*** Opening Data for review ***

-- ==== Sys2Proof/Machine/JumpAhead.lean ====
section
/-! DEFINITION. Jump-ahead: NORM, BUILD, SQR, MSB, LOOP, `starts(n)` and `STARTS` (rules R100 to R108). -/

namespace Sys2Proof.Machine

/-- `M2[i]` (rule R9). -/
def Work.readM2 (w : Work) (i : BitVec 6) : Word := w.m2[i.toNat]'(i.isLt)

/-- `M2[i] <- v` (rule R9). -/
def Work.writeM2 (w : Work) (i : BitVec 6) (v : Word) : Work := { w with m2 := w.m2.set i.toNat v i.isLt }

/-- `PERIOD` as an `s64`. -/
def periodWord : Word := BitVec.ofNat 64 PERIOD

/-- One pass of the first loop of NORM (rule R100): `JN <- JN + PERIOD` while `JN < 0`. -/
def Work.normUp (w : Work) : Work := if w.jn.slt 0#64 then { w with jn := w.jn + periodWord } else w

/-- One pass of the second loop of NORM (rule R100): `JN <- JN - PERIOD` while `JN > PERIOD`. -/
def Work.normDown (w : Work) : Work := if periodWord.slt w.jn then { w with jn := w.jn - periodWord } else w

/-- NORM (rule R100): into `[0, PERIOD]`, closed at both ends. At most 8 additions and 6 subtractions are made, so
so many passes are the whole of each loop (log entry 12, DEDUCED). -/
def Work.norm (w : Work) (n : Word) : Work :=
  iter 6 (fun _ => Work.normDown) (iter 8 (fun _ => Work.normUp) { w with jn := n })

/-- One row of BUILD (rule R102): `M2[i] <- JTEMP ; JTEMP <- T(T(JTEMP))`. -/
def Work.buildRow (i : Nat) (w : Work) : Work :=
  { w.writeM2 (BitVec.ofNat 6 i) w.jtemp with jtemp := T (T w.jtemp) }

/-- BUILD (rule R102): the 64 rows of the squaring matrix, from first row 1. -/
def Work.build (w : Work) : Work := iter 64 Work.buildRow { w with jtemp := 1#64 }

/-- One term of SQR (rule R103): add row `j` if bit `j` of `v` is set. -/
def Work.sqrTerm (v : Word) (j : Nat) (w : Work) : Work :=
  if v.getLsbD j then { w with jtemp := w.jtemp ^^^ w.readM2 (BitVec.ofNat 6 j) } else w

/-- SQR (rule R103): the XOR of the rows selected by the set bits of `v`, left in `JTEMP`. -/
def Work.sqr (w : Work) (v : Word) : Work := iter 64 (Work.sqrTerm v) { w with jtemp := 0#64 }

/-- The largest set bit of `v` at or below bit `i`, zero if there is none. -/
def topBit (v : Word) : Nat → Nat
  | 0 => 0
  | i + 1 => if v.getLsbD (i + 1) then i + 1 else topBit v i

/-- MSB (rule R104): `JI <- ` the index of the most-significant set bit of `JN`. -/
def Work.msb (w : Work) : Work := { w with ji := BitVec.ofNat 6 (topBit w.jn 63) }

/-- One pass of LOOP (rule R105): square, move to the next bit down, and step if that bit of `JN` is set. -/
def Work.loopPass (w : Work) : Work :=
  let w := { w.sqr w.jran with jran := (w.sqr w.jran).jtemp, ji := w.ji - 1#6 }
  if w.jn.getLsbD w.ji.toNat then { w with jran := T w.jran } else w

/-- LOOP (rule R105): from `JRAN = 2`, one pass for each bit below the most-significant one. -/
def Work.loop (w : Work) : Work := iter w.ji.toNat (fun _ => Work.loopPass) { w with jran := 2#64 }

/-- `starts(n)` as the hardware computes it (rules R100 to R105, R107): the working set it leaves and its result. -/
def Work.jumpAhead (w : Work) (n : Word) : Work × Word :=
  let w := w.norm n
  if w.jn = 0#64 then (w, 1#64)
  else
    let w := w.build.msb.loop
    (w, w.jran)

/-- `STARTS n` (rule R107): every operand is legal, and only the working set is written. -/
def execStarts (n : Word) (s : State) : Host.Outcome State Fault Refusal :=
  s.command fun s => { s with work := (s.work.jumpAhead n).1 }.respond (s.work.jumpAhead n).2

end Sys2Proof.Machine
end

*** Closing Data for review ***

Work to complete: Retype each entry without altering a single word.

Task answer:
-- ==== Sys2Proof/Machine/JumpAhead.lean ====
section
/-! DEFINITION. Jump-ahead: NORM, BUILD, SQR, MSB, LOOP, `starts(n)` and `STARTS` (rules R100 to R108). -/

namespace Sys2Proof.Machine

/-- `M2[i]` (rule R9). -/
def Work.readM2 (w : Work) (i : BitVec 6) : Word := w.m2[i.toNat]'(i.isLt)

/-- `M2[i] <- v` (rule R9). -/
def Work.writeM2 (w : Work) (i : BitVec 6) (v : Word) : Work := { w with m2 := w.m2.set i.toNat v i.isLt }

/-- `PERIOD` as an `s64`. -/
def periodWord : Word := BitVec.ofNat 64 PERIOD

/-- One pass of the first loop of NORM (rule R100): `JN <- JN + PERIOD` while `JN < 0`. -/
def Work.normUp (w : Work) : Work := if w.jn.slt 0#64 then { w with jn := w.jn + periodWord } else w

/-- One pass of the second loop of NORM (rule R100): `JN <- JN - PERIOD` while `JN > PERIOD`. -/
def Work.normDown (w : Work) : Work := if periodWord.slt w.jn then { w with jn := w.jn - periodWord } else w

/-- NORM (rule R100): into `[0, PERIOD]`, closed at both ends. At most 8 additions and 6 subtractions are made, so
so many passes are the whole of each loop (log entry 12, DEDUCED). -/
def Work.norm (w : Work) (n : Word) : Work :=
  iter 6 (fun _ => Work.normDown) (iter 8 (fun _ => Work.normUp) { w with jn := n })

/-- One row of BUILD (rule R102): `M2[i] <- JTEMP ; JTEMP <- T(T(JTEMP))`. -/
def Work.buildRow (i : Nat) (w : Work) : Work :=
  { w.writeM2 (BitVec.ofNat 6 i) w.jtemp with jtemp := T (T w.jtemp) }

/-- BUILD (rule R102): the 64 rows of the squaring matrix, from first row 1. -/
def Work.build (w : Work) : Work := iter 64 Work.buildRow { w with jtemp := 1#64 }

/-- One term of SQR (rule R103): add row `j` if bit `j` of `v` is set. -/
def Work.sqrTerm (v : Word) (j : Nat) (w : Work) : Work :=
  if v.getLsbD j then { w with jtemp := w.jtemp ^^^ w.readM2 (BitVec.ofNat 6 j) } else w

/-- SQR (rule R103): the XOR of the rows selected by the set bits of `v`, left in `JTEMP`. -/
def Work.sqr (w : Work) (v : Word) : Work := iter 64 (Work.sqrTerm v) { w with jtemp := 0#64 }

/-- The largest set bit of `v` at or below bit `i`, zero if there is none. -/
def topBit (v : Word) : Nat → Nat
  | 0 => 0
  | i + 1 => if v.getLsbD (i + 1) then i + 1 else topBit v i

/-- MSB (rule R104): `JI <- ` the index of the most-significant set bit of `JN`. -/
def Work.msb (w : Work) : Work := { w with ji := BitVec.ofNat 6 (topBit w.jn 63) }

/-- One pass of LOOP (rule R105): square, move to the next bit down, and step if that bit of `JN` is set. -/
def Work.loopPass (w : Work) : Work :=
  let w := { w.sqr w.jran with jran := (w.sqr w.jran).jtemp, ji := w.ji - 1#6 }
  if w.jn.getLsbD w.ji.toNat then { w with jran := T w.jran } else w

/-- LOOP (rule R105): from `JRAN = 2`, one pass for each bit below the most-significant one. -/
def Work.loop (w : Work) : Work := iter w.ji.toNat (fun _ => Work.loopPass) { w with jran := 2#64 }

/-- `starts(n)` as the hardware computes it (rules R100 to R105, R107): the working set it leaves and its result. -/
def Work.jumpAhead (w : Work) (n : Word) : Work × Word :=
  let w := w.norm n
  if w.jn = 0#64 then (w, 1#64)
  else
    let w := w.build.msb.loop
    (w, w.jran)

/-- `STARTS n` (rule R107): every operand is legal, and only the working set is written. -/
def execStarts (n : Word) (s : State) : Host.Outcome State Fault Refusal :=
  s.command fun s => { s with work := (s.work.jumpAhead n).1 }.respond (s.work.jumpAhead n).2

end Sys2Proof.Machine
end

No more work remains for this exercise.